Post by Erin Long, contributor
The couch is covered in unfolded laundry. The kitchen sink is pilled with dirty dishes. My unchecked ‘to-do’ list mocks me, my weekly goals are untouched. It’s already half an hour past bedtime and the kids are still running around, not even in their pjs. My husband asks where his work clothes are and I hear a child scream out through hot tears, ‘He hit me!’
What I want to do in this moment is scream, cry, run away. I want to be as far removed as possible from the responsibilities and pressures of managing a home and raising a family.
But what I need to do in this moment is to choose joy. To choose love for those entrusted to me. To choose contentment.
Choosing contentment is hard. Our society tells us our lives should be easy, they should be beautiful, we should have everything. Eventually all these things converge and our lives will be perfect. When that happens then we can be content.
Doesn’t work that way, does it?
Our sense of entitlement can hold us back from embracing the beauty in our lives and seeing the blessings that are in front of us. We experience contentment when we choose to reframe how we look at our circumstances and ground our expectations in reality.
Yes, life is challenging. Yes, things don’t always go our way. But we can be content if we choose to be. It’s not an easy choice but it does get easier when we choose it minute-by-minute, hour-by-hour, day-by-day, year-by-year.

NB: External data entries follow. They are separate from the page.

/-! Power and heat (18). -/

/-- Power modes, samples and stretching (18 R605 to R621): a mode change that may happen waits for its safe point and then
takes effect; a step or a release is decided and takes effect alike; samples and averages enter their registers; the trip
ends the device's service. Roundings the spec leaves open are free (log 15). -/
def Obligations.PowerSteps : Prop :=
  ∀ (s u w : State),
    (takesCommand s 0x001 = true → u = taken s 0x001 0x90 0#24 →
      (rgF s 0x001 0x40 1 0 = 3 → exec (.modeApply 0#24) s = .next (postResult u 0x001 rUNSUP 0x90)) ∧
      (rgF s 0x001 0x40 1 0 ≠ 3 → anyRunning s = true → exec (.modeApply 0#24) s = .next (postResult u 0x001 rBUSY 0x90)) ∧
      (rgF s 0x001 0x40 1 0 ≠ 3 → anyRunning s = false → rgF s 0x001 0x48 11 0 ≤ rgF s 0x007 0x4C 11 0 + 10 →
        exec (.modeApply 0#24) s = .next (postRunning (updPower u (fun x => { x with
          switch := some (modeDiv (rgF s 0x001 0x40 1 0), some (rgF s 0x001 0x40 1 0), now s + 210) })) 0x001 0x90))) ∧
    (∀ d m from_, s.power.switch = some (d, m, from_) → switchEdge s d from_ = true → aclkOn s = true → u = updPower s (fun x => { x with switch := none }) →
      (∀ k, m = some k → exec .dividerSwitch s = .next (modeChanged (setDivider u d k) k)) ∧
      (m = none → divider s < d → exec .dividerSwitch s = .next (stretched (setDivider u d (powerMode s)))) ∧
      (m = none → d ≤ divider s → exec .dividerSwitch s = .next (released (setDivider u d (powerMode s))))) ∧
    (divider s < 8 → s.power.switch = none → aclkOn s = true → s.power.lastStep = none →
      (thermalViol s = true ∨ s.power.pwrViol = true ∨ s.power.voltViol = true) →
      exec .stretchStep s = .next (updPower s (fun x => { x with switch := some (divider s + 1, none, now s + 210) }))) ∧
    (∀ c, stretch s ≠ 0 → s.power.switch = none → aclkOn s = true → s.power.relSince = some c → c + 100 * 1050000 ≤ now s →
      exec .stretchRelease s = .next (updPower s (fun x => { x with
        switch := some (divider s - 1, none, now s + 210), relSince := some (now s) }))) ∧
    (s.boot.hold = false → s.boot.perst = false →
      (∀ (power : BitVec 16) (vcore current : BitVec 12), setpoint (powerMode s) ≤ vcore.toNat + 5 →
        s.power.energy + power.toNat < 400 →
        u = updPower s (fun x => { x with samples := (power.toNat :: x.samples).take 10, energy := s.power.energy + power.toNat }) →
        exec (.powerSample power vcore current) s =
          .next (noteCalm (setRg u 0x007 0x4C (BitVec.ofNat 32 (vcore.toNat + 65536 * current.toNat))) false)) ∧
      (∀ rs : List (BitVec 8 × Int × Bool), u = (rs.filter (fun r => decide (r.1.toNat < 152))).foldl takeReading s →
        w = setRgF (setRgF (setRg u 0x006 0x40 (BitVec.ofNat 32 ((findHottest u).1 + 65536 * (findHottest u).2))) 0x006 0x48 1 1
          (decide (380 < (findHottest u).1)).toNat) 0x006 0x48 3 3 (!u.power.excluded.isEmpty).toNat →
        (findHottest u).1 ≤ 380 →
        exec (.sensorSample rs) s = .next (noteCalm (showThermal (raiseLevel w 0x006 3 false)) false)) ∧
      (∀ temp : BitVec 10, s.boot.tripPin = false → 440 ≤ temp.toNat → ∀ m,
        u = { s with boot := { s.boot with tripPin := true }, free := s.free + 1, mem := m } →
        m = memBlank { s.mem with poison := [] } 0 (sBase + sSize s) (s.free + 1) →
        exec (.thermtrip temp) s = .next (raiseOpen (goOos (setRgF u 0x006 0x48 2 2 1)) 0x006 1))) ∧
    (∀ sum, s.canon = true → s.power.samples.length = 10 → sum = s.power.samples.foldl (· + ·) 0 → sum ≤ 4 * 2000 * 10 →
      sum % 10 = 0 → s.power.overHist = [] →
      ∃ v, exec .powerAverage100us s = .next (noteCalm v false) ∧ rgF v 0x007 0x40 15 0 = sum / 10 ∧
        v.power.avgs = (sum :: s.power.avgs).take 10 ∧ v.power.samples = [] ∧ v.power.overRun = 0) ∧
    (∀ sum, s.canon = true → s.power.avgs.length = 10 → sum = s.power.avgs.foldl (· + ·) 0 → sum % 100 = 0 → sum < 100 * 65536 →
      s.power.msAvgs.length < 999 → (sum ≤ 400 * effCap s ∨ (powerMode s = 2 ∧ effCap s = 2000)) →
      ∃ v, exec .powerAverage1ms s = .next (noteCalm v false) ∧ rgF v 0x007 0x44 15 0 = sum / 100 ∧ v.power.avgs = [] ∧
        v.power.lastMs = some sum ∧ v.power.msAvgs = sum :: s.power.msAvgs)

Here are 6 practices that can increase your contentment.
1. Express gratitude
Intentionally identifying things to be grateful for helps us recognize just how blessed we are. It can be hard to see the blessings when we rush past them without stopping to notice. By slowing down and searching out the bright spots in our days we can see the aspects of our lives that we should be content with. It can be simple things like a hot cup of coffee, a giggly baby, ripe strawberries or a note from a friend.
While identifying things to be grateful for is good, expressing that gratitude is even better. It can be saying ‘thank you’ to a child for completing a chore or responding politely to a sibling, telling your husband you think he’s a great dad or letting a coworker know you enjoy working with her. Our gratitude only increases when we share it with others.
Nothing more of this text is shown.